BACKGROUND: The chemokine CXCL8 and its receptor are involved in the activation and transport of inflammatory mediators and regulate the proliferation and renewal of cancer stem cells in colon cancer. It is believed that CXC signaling may be associated with poor prognosis in colorectal cancer.

AIM: To study the possibilities of using CXCL8-CXCR1/2 pathway indicators as markers in colorectal cancer.

MATERIAL AND METHODS: Isolation of ribonucleic acid (RNA) from histological sections of tumors obtained intraoperatively from 59 patients diagnosed with colorectal cancer was carried out using magnetic particles, and quantitative polymerase chain reaction in real time was performed. Calculation of the normalized expression of the CXCL8 and CXCR1 genes relative to the referee gene was done using special software. Statistical data processing was performed using Statistica 3.0, BioStat v. 7.1 programs. Comparisons of characteristics were performed using the Mann–Whitney U test. Cox and Kaplan–Meier criteria were used to analyze overall and disease-free survival.

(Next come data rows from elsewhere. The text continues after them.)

-- ==== Sys2Proof/Tests/Slice0.lean ====
section
/-! SUPPORT. Tests with expected values from 95_test_vectors.md and the rules, and a witness for the hypotheses of
each statement. -/

namespace Sys2Proof.Tests

open Sys2Proof.Machine

/-! ### Well-formedness: an ill-formed term for each check -/

theorem test_slot_selector_20_is_ill_formed :
    (Instr.pub 20 0).wf = false ∧ (Instr.desc 20).wf = false ∧ (Instr.gains 255).wf = false ∧
    (Instr.getpix 20 0 0).wf = false ∧ (Instr.pix888 20 0 0).wf = false ∧ (Instr.pix565 20 0 0).wf = false ∧
    (Instr.conv888 20 0).wf = false ∧ (Instr.conv565 20 0).wf = false ∧ (Instr.wbal 20 1 1).wf = false := by
  decide

theorem test_control_selector_16_is_ill_formed :
    (Instr.ksetup 16 0 1 1 0).wf = false ∧ (Instr.kset 16 0).wf = false ∧ (Instr.ksetp 16 0).wf = false ∧
    (Instr.kget 16).wf = false ∧ (Instr.kinfo 255).wf = false := by decide

theorem test_setup_order_is_checked :
    (Instr.ksetup 5 5 4 1 5).wf = false ∧ (Instr.ksetup 5 0 4 1 0xFFFFFFFF).wf = false ∧
    (Instr.ksetup 5 0xFFFFFFFF 4 1 0).wf = true := by decide

theorem test_last_selectors_are_well_formed :
    (Instr.desc 19).wf = true ∧ (Instr.kget 15).wf = true := by decide

/-! ### Decoding: a packet written out for each operation (95_test_vectors.md T1 to T7b, 30_encoding.md R103) -/

theorem test_decode_alloc : decode ⟨0x00190010, 0, 0, 0, 0⟩ = .instr (.alloc 25) := by decide
theorem test_decode_free : decode ⟨0x00000011, 0, 0, 0, 0⟩ = .instr .free := by decide
theorem test_decode_taf : decode ⟨0x00000012, 0, 0, 0, 0⟩ = .instr .taf := by decide
theorem test_decode_pub : decode ⟨0x00000113, 2, 0, 0, 0⟩ = .instr (.pub 1 2) := by decide
theorem test_decode_tar : decode ⟨0x0000FF14, 9, 9, 9, 9⟩ = .instr .tar := by decide
theorem test_decode_rel : decode ⟨0x00000015, 0, 0, 0, 0⟩ = .instr .rel := by decide
theorem test_decode_desc : decode ⟨0x0000FF16, 0, 0, 0, 0⟩ = .instr (.desc 255) := by decide
theorem test_decode_gains : decode ⟨0x00000117, 0, 0, 0, 0⟩ = .instr (.gains 1) := by decide
theorem test_decode_start :
    decode ⟨0x00010020, 0, 0, 0, 0⟩ = .instr (.start true) ∧
    decode ⟨0xFFFE0020, 0, 0, 0, 0⟩ = .instr (.start false) := by decide
theorem test_decode_stop : decode ⟨0x00000021, 0, 0, 0, 0⟩ = .instr .stop := by decide
theorem test_decode_isr : decode ⟨0x00000022, 0, 0, 0, 0⟩ = .instr .isr := by decide
theorem test_decode_mode : decode ⟨0x0B190023, 5, 4, 0x10, 0⟩ = .instr (.mode 0x0B19 5 4 16) := by decide
theorem test_decode_getpix : decode ⟨0x00001430, 2, 3, 0, 0⟩ = .instr (.getpix 20 2 3) := by decide
theorem test_decode_pix888 : decode ⟨0x00000131, 2, 3, 0, 0⟩ = .instr (.pix888 1 2 3) := by decide
theorem test_decode_pix565 : decode ⟨0x00000032, 2, 3, 0, 0⟩ = .instr (.pix565 0 2 3) := by decide
theorem test_decode_conv888 : decode ⟨0x00000033, 0x5000, 0, 0, 0⟩ = .instr (.conv888 0 0x5000) := by decide
theorem test_decode_conv565 : decode ⟨0x00000034, 0x4000, 0, 0, 0⟩ = .instr (.conv565 0 0x4000) := by decide
theorem test_decode_wbal : decode ⟨0x00000135, 3, 1, 0, 0⟩ = .instr (.wbal 1 3 1) := by decide
theorem test_decode_ksetup :
    decode ⟨0x00000340, 0xFFFFFFF8, 7, 1, 0⟩ = .instr (.ksetup 3 0xFFFFFFF8 7 1 0) := by decide
theorem test_decode_kset : decode ⟨0x00000341, 0xFFFFFFF7, 0, 0, 0⟩ = .instr (.kset 3 0xFFFFFFF7) := by decide
theorem test_decode_ksetp : decode ⟨0x00630442, 0, 0, 0, 0⟩ = .instr (.ksetp 4 99) := by decide
theorem test_decode_kget : decode ⟨0x00000043, 0, 0, 0, 0⟩ = .instr (.kget 0) := by decide
theorem test_decode_kinfo : decode ⟨0x00000344, 0, 0, 0, 0⟩ = .instr (.kinfo 3) := by decide

/-- The four undefined ops of 95_test_vectors.md T9. -/
theorem test_decode_unknown :
    decode ⟨0x00000000, 0, 0, 0, 0⟩ = .unknownOp 0x00 ∧ decode ⟨0x000000FF, 0, 0, 0, 0⟩ = .unknownOp 0xFF ∧
    decode ⟨0x00000018, 0, 0, 0, 0⟩ = .unknownOp 0x18 ∧ decode ⟨0x00000045, 0, 0, 0, 0⟩ = .unknownOp 0x45 := by
  decide
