-- ==== Sys2Proof/Machine/Control.lean ====
section
/-! DEFINITION. Measurement Control (chapter 10): reset, START, STOP, TIME-SET, and supply loss, with the meanings
of the reset and supply rows. -/

namespace Sys2Proof.Machine

/-! ### Work in progress -/

/-- A point's half-window and frequency period in progress are discarded (R46, R53, R64). -/
def PointRecord.discardWork (pt : PointRecord) : PointRecord :=
  { pt with boundary := .fresh, period := none, pairFlag := false, previousFree := false }

/-- A channel's tallies are zeroed (R55, R64). -/
def ChannelRecord.zeroTallies (ch : ChannelRecord) : ChannelRecord :=
  { ch with current := .zero, previous := .zero }

/-- The Boundary, Square-Sum and Frequency Units discard their work in progress (R46, R53, R64). -/
def State.discardWork (s : State) : State :=
  (s.mapPoints (fun _ pt => pt.discardWork)).mapChannels (fun _ ch => ch.zeroTallies)

/-- Every ring is emptied (R90). -/
def State.emptyRings (s : State) : State :=
  s.mapChannels (fun _ ch => { ch with ring := [] })

/-- The History Buffer is emptied (R116). -/
def State.emptyHistory (s : State) : State :=
  { s with history := .empty }

/-! ### START (R162, R163) -/

/-- The limits entry of a point with its pending limits counted as installed (R162). -/
def PointRecord.limitsToCome (pt : PointRecord) : LimitsEntry :=
  pt.pendingLimits.getD pt.limits

/-- At least one point would be configured (R162). -/
def State.someConfigured (s : State) : Bool :=
  allFour.any (fun p => s.configuredWith p (s.point p).limitsToCome)

/-- Every enabled entry names a point with a declared voltage (R162). -/
def State.allDeclared (s : State) : Bool :=
  allChannels.all (fun c =>
    !(s.channel c).entry.enabled ||
      match pointOfNat (s.channel c).entry.point with
      | none => false
      | some p => (s.point p).limitsToCome.declared != 0)

/-- Pending limits are installed at START (R163). -/
def PointRecord.installAtStart (pt : PointRecord) : PointRecord :=
  match pt.pendingLimits with
  | none => pt
  | some l => pt.install l

/-- A point as START leaves it (R26, R163): `measured` is R25's test. -/
def PointRecord.begin (pt : PointRecord) (measured : Bool) : PointRecord :=
  { pt.discardWork with measured := measured, low := .quiet, high := .quiet }

/-- A channel as START leaves it (R29, R55, R90, R163). -/
def ChannelRecord.begin (ch : ChannelRecord) (due : Bool) : ChannelRecord :=
  { ch.zeroTallies with ring := [], lead := .notChecked, due := due }

/-- The set of measured points as a mask (R179). -/
def State.measuredMask (s : State) : BitVec 4 :=
  allFour.foldl (fun m p => if (s.point p).measured then m ||| BitVec.ofNat 4 (2 ^ p.val) else m) 0

/-- A measured point is given its block, interval and assessment (R96, R98). -/
def State.openRun (s : State) (p : Point) : State :=
  (s.openSpans s.count p).modPoint p (fun pt => { pt with assessment := some (.fresh s.epochNow) })

/-- An accepted START, before its records (R163). -/
def State.beginRun (s : State) : State :=
  let s1 := s.mapPoints (fun _ pt => pt.installAtStart)
  let s2 := s1.mapPoints (fun p pt => pt.begin (s1.configuredWith p pt.limits))
  let s3 := s2.mapChannels (fun _ ch => ch.begin (s2.checkedMeasured ch.entry))
  let s4 := { s3.emptyHistory with control := { s.control with device := .running } }
  s4.measuredPoints.foldl State.openRun s4

/-- A START control frame (R162, R163). -/
def State.actStart (s : State) (tag : Byte) : State :=
  if s.control.device ≠ .stopped then s.offerReply kindStart tag .refusedState .empty
  else if !s.someConfigured then s.offerReply kindStart tag .notConfigured .empty
  else if !s.allDeclared then s.offerReply kindStart tag .notConfigured .empty
  else
    let run := s.beginRun
    (run.offerStatus (.started run.measuredMask)).offerReply kindStart tag .done .empty

/-! ### STOP (R164) -/

/-- What STOP does besides its records: requests, due marks, work in progress (R32, R46, R53, R64). -/
def State.quiesce (s : State) : State :=
  { (s.endChecks.clearDue.discardWork) with dueNow := { period := false, second := false } }

/-- The records of an accepted STOP up to the closed spans (R87, R105, R126). -/
def State.closeRun (s : State) : State :=
  let s1 := (s.forceCloseEvents .stop).endCapture .truncatedStop
  s1.measuredPoints.foldl State.stopSpans s1

/-- A STOP control frame (R164). -/
def State.actStop (s : State) (tag : Byte) : State :=
  if s.control.device ≠ .running then s.offerReply kindStop tag .refusedState .empty
  else
    let s1 := s.closeRun.quiesce
    let s2 := { s1 with control := { s1.control with device := .stopped } }
    (s2.offerStatus .stopped).offerReply kindStop tag .done .empty

/-! ### TIME-SET (R166) -/

/-- The epoch offset is stepped and the epoch-unset flag cleared (R166). -/
def State.stepEpoch (s : State) (epoch : Tick) : State :=
  { s with control := { s.control with offset := epoch - s.count, epochUnset := false } }

/-- The open events of a point are marked TIME_STEPPED (R89). -/
def OpenEvent.markStepped (e : OpenEvent) : OpenEvent :=
  { e with flags := { e.flags with timeStepped := true } }

/-- What a step does to every point in RUNNING before its spans are closed: open events are marked, and the
periods in progress end without a value (R54, R89). -/
def PointRecord.stepTime (pt : PointRecord) : PointRecord :=
  { pt with
    low := pt.low.mapEvent OpenEvent.markStepped
    high := pt.high.mapEvent OpenEvent.markStepped
    period := none }

/-- A step taken in RUNNING acts on events, periods and spans (R54, R89, R107). -/
def State.stepRun (s : State) : State :=
  let s1 := s.mapPoints (fun _ pt => pt.stepTime)
  s1.measuredPoints.foldl State.stepSpans s1

/-- A TIME-SET control frame (R166). -/
def State.actTimeSet (s : State) (tag : Byte) (epoch : Tick) : State :=
  if s.control.device = .stopped ∨ s.control.device = .running then
    let s1 := (s.stepEpoch epoch).offerStatus (.timeStepped s.epochNow epoch)
    let s2 := if s.control.device = .running then s1.stepRun else s1
    s2.offerReply kindTimeSet tag .done .empty
  else s.offerReply kindTimeSet tag .refusedState .empty

/-! ### Supply loss (section 10.5) -/

/-- The device state that a prior state names. -/
def PriorState.device : PriorState → DeviceState
  | .stopped => .stopped
  | .running => .running

/-- The device state to return to; after an entry to HOLDUP there always is a prior state (log entry 24). -/
def Control.returnState (c : Control) : DeviceState :=
  match c.prior with
  | none => .stopped
  | some q => q.device

/-- The prior state that an entry to HOLDUP sets: the state left (R168). -/
def priorOf (d : DeviceState) : PriorState :=
  if d = .running then .running else .stopped

/-- HOLDUP is entered (R168): its record, the truncated capture, SUPPLY. -/
def State.enterHoldup (s : State) : State :=
  let prior := priorOf s.control.device
  let s1 := { s with control :=
      { s.control with device := .holdup, prior := some prior, timerRunning := true, holdupStart := s.count } }
  ((s1.offerStatus (.holdupEntered prior.device)).endCapture .truncatedSupply).raise .supply

/-- A debounced supply failure is to be taken: the level is failing in STOPPED or RUNNING (R167). -/
def State.supplyFailed (s : State) : Bool :=
  s.control.level == .failing && (s.control.device == .stopped || s.control.device == .running)

/-- SUPPLY_FAILURE when it is due. -/
def State.takeFailure (s : State) : State :=
  if s.supplyFailed then s.enterHoldup else s

/-- The hold-up duration so far (R170, R173). -/
def State.holdupDuration (s : State) : Tick :=
  s.count - s.control.holdupStart

/-- The supply returns to a device state: timer stopped, prior state cleared, SUPPLY_RESTORED, SUPPLY (R170, R173). -/
def State.restoreSupply (s : State) (d : DeviceState) : State :=
  let s1 := { s with control := { s.control with device := d, prior := none, timerRunning := false } }
  (s1.offerStatus (.supplyRestored s.holdupDuration d)).raise .supply

/-- SUPPLY_RETURN_HOLDUP when it is due: the level is good in HOLDUP (R170). -/
def State.takeReturnHoldup (s : State) : State :=
  if s.control.level == .good && s.control.device == .holdup then s.restoreSupply s.control.returnState else s

/-- The hold-up timer has run its length (R169). -/
def State.holdupOver (s : State) : Bool :=
  s.control.device == .holdup && s.control.timerRunning
    && decide (s.setup.holdupTicks ≤ ticksFrom s.control.holdupStart s.count)

/-- Events and spans are closed at entry to STANDBY from RUNNING (R88, R106). -/
def State.closeForStandby (s : State) : State :=
  let s1 := s.forceCloseEvents .recorderSupply
  s1.measuredPoints.foldl State.standbySpans s1

/-- STANDBY is entered (R171); `order` is that in which the replies of ended module commands are offered. -/
def State.enterStandby (s : State) (order : List Module) : State :=
  let s1 := { s with control := { s.control with device := .standby, timerRunning := false } }
  let s2 := if s.control.prior = some .running then s1.closeForStandby else s1
  let s3 := (s2.offerStatus .standbyEntered).raise .supply
  (s3.seekModules order).endChecks.discardWork.emptyRings.emptyHistory

/-- HOLDUP_TIMER_EXPIRY when it is due. It is due from the tick that R169 names, whose beginning also closes the set
before: the entry to STANDBY always comes after that closing and its window results (log entry 36, DESIGN CHOICE). -/
def State.takeHoldupExpiry (s : State) (order : List Module) : State :=
  if s.holdupOver then s.enterStandby order else s

/-- The return from STANDBY goes to RUNNING: prior state RUNNING under RESUME (R173). -/
def State.resumes (s : State) : Bool :=
  s.control.prior == some .running && s.setup.restart == .resume

/-- The supply returns in STANDBY (R173): measured points get new spans in RUNNING, or the kept assessments end. -/
def State.leaveStandby (s : State) : State :=
  if s.resumes then
    let s1 := s.restoreSupply .running
    s1.measuredPoints.foldl (fun s2 p => s2.openSpans s2.count p) s1
  else
    allFour.foldl (fun s2 p => s2.endAssessment p false true none) (s.restoreSupply .stopped)

/-- SUPPLY_RETURN_STANDBY when it is due: the level is good in STANDBY. The strobe of the return tick was issued before
it, still in STANDBY, and is not transmitted (log entry 29, DESIGN CHOICE). -/
def State.takeReturnStandby (s : State) : State :=
  if s.control.level == .good && s.control.device == .standby then s.leaveStandby else s

/-! ### Reset (R160) -/

/-- A reset of this cause, from its cause to its end. CHANNEL MAP, LIMITS and ROUTING keep what they held until
INIT clears them (log entry 9); commands that wait are the outside's and stay. -/
def State.resetBy (s : State) (cause : ResetCause) : State :=
  { State.afterReset cause with
    routing := s.routing
    channels := mapAll s.channels (fun _ ch => { ChannelRecord.reset with entry := ch.entry })
    points := mapAll s.points (fun _ pt =>
      { PointRecord.reset with limits := pt.limits, thresholds := pt.thresholds })
    pending := s.pending }

/-! ### Meanings -/

/-- RESET (R130, R160, R178). -/
def execReset (cause : ResetCause) (s : State) : Host.Outcome State Fault Refusal :=
  .next (s.resetBy cause)

/-- SUPPLY_FAILURE (R126, R168). -/
def execSupplyFailure (s : State) : Host.Outcome State Fault Refusal :=
  .next s.takeFailure

/-- SUPPLY_RETURN_HOLDUP (R170). -/
def execSupplyReturnHoldup (s : State) : Host.Outcome State Fault Refusal :=
  .next s.takeReturnHoldup

/-- HOLDUP_TIMER_EXPIRY (R88, R106, R169, R171). -/
def execHoldupTimerExpiry (moduleOrder : Fin 24) (s : State) : Host.Outcome State Fault Refusal :=
  .next (s.takeHoldupExpiry (orderOf moduleOrder))

/-- SUPPLY_RETURN_STANDBY (R106, R173). -/
def execSupplyReturnStandby (s : State) : Host.Outcome State Fault Refusal :=
  .next s.takeReturnStandby

end Sys2Proof.Machine
end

RESULTS: The expression of CXCL8 in intestinal adenocarcinoma cells with low differentiation [Me (Q1–Q3) — 8.770 (1.127–1.114)] was significantly higher than in the groups of moderately and well differentiated tumors (p=0.004 and p=0.012, respectively); and in tumor tissue refractory to chemotherapy, it was significantly higher [4.374 (2.052–7.045)] compared to resistant [2.200 (1.388–5.037); p=0.008] and sensitive [1.624 (0.739–2.586); p=0.042]. The level of CXCR1 messenger RNA in tumor tissue was increased in the presence of BRAF mutation [3.645 (0.801–1.090); p=0.009] and low tumor differentiation [6.965 (3.938–12.225); p=0.002], as well as in tumor tissue refractory to FOLFOX/XELOX chemotherapy [46.224 (27.580–83.570); p=0.0009].

CONCLUSION: Expression of components of the CXCL8-CXCR1/2 signaling pathway in tumor tissue may be a marker of sensitivity to FOLFOX/XELOX chemotherapy in colorectal cancer.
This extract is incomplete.